Saying that the unreal has become real is a manner of speaking. It shouldn’t be understood as a kind of thing (an imaginary situation) somehow changing its properties or relations in such a way that it becomes another kind of thing (a real situation). Philosophers have a way of putting this: “existence is not a predicate”. They mean that existing isn’t the same kind of thing as being square or purple or between two ferns. Existence isn’t a property or relation that can be predicated of something in the way those properties or relations can be. 

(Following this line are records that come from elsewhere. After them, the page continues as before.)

/-- `FLOW_EVALUATION`: the implied coolant flow (R452). -/
def execFlowEvaluation (s : State) : Out :=
  match s.pointValue 1344, s.pointValue 1345 with
  | some i, some o =>
    let w := s.pwr.part.last
    if w < 2000 || o - i < 32 then .next { s with thm := { s.thm with flowRun := 0 } }
    else
      -- 0.015 × P / ΔT in L/min, in units of 0.01 L/min with ΔT in 1/16 °C
      let f : Rat := 24 * (w : Rat) / ((o - i : Int) : Rat)
      let low : Bool := f < 10 * (s.flowWarn : Rat)
      let run := if low ≠ s.thm.lowFlow then s.thm.flowRun + 1 else 0
      let flip : Bool := 60 ≤ run
      let s' := { s with thm := { s.thm with
        flow := f, flowRun := if flip then 0 else run, lowFlow := if flip then low else s.thm.lowFlow } }
      .next (if flip && low then thermEvent (s'.drawn 1) 12 0 0 1344 0x8000 0 (wattField s.draws f) else s')
  | _, _ => .next { s with thm := { s.thm with flow := 0, flowRun := 0 } }

/-! ## Registers (Tables 15.8 to 15.12) -/

/-- `THM_STATUS` (Table 15.9). -/
def thmStatus (s : State) : Word :=
  let rs := (List.range 5).map s.therm
  BitVec.ofNat 32 (b2n (rs.any (fun x => 0 < x.pt))
    + 2 * b2n ((List.range 5).any (fun r => s.above r 102 || s.us < (s.therm r).riseUntil))
    + 4 * b2n (s.mem.hot.any (·.2)) + 8 * b2n (s.mem.orgHot.any (·.2))
    + 16 * b2n ((List.range 1348).any s.isCold) + 32 * b2n (s.thm.sensors.any (fun e => e.2.suspect))
    + 64 * b2n (s.thm.points.any (fun e => e.2.pairDis)) + 128 * b2n (s.thm.planes.any (fun e => e.2.warn))
    + 256 * b2n (s.thm.planes.any (fun e => e.2.severe)) + 512 * b2n s.thm.lowFlow + 1024 * b2n s.thm.inletRange
    + 2048 * b2n (s.thm.points.any (fun e => e.2.failed)) + 4096 * b2n s.thm.restarted)

/-- `THM_RGN` of region `r` (Table 15.11). -/
def thmRgn (s : State) (r : Nat) : Word :=
  let x := s.therm r
  BitVec.ofNat 32 (x.pt + 2 ^ 8 * x.lim + 2 ^ 16 * b2n (s.above r 95) + 2 ^ 17 * b2n (s.above r 102)
    + 2 ^ 18 * b2n (s.us < x.riseUntil))

/-- A code register of two halves. -/
def codePair (lo hi : Nat) : Word := BitVec.ofNat 32 (lo + 65536 * hi)

/-- The code of an optional reading. -/
def readCode (v : Option Int) : Nat := match v with
  | none => 0x8000
  | some v => wrapInt 16 v

/-- `THM_RGT` of region `r`. -/
def thmRgt (s : State) (r : Nat) : Word := codePair (readCode (s.therm r).t) (readCode (s.therm r).dram)

/-- `TS_TEMP` of point `p`. -/
def tsTemp (s : State) (p : Nat) : Word :=
  codePair (tempCode s.draws (s.rulingAt p)) (match pointCell p with
    | some c => if s.thm.estimated then tempCode (s.draws + 1) (some (s.cell c.1 c.2).est) else 0x8000
    | none => 0x8000)

/-- `TS_MEAS` of point `p`. -/
def tsMeas (s : State) (p : Nat) : Word :=
  codePair (readCode (s.sensor p 0).reading) (if p < 880 then readCode (s.sensor p 1).reading else 0x8000)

When Parmenides says “what is not” cannot become “what is”, he’s putting “what is not” and “what is” in a single category that we might call “things that are or are not”. That leads him, rather reasonably, to point out that “are not” things can’t become “are” things. It’s reasonable to rule that out, because a transition from an “are not” thing to an “are” thing would be something like spontaneous generation. Putting aside what may happen in the realm of quantum physics, when sub-atomic stuff is sometimes said to instantly pop into existence, the idea that “Something can come from nothing” is implausible even today. Parmenides made use of that implausibility in the 5th century BCE when he argued that what isn’t real can’t change into what’s real, so changes never happen at all.

What Parmenides should have kept in mind is that things that “are not” aren’t really things at all — they’re literally nothing — so they can’t change into something. Change doesn’t involve nothing turning into something. Change occurs when one thing that exists (a fresh piece of bread or an arrangement of atoms) becomes something else that exists (a stale piece of bread or a different arrangement of atoms). Real stuff gets rearranged, and we perceive that as something coming into existence or going out of it, i.e. changing.

So I think Parmenides was guilty of a kind of reification or treating the unreal as real. He puts what doesn’t exist into a realm that’s different from the realm of things that do exist, but right next door to it. Those two realms aren’t next door to each other, however. They’re in totally different neighborhoods, one that’s real and one that’s imaginary. It’s impossible and unnecessary to travel from one realm to the other.

By the way, the gist of the Times Literary Supplement article is that Parmenides “insisted that we must follow the rigours of an argument, no matter how surprising the conclusion – setting in motion the entire scientific world view”. Maybe so. I was more interested in his strange idea that change never happens.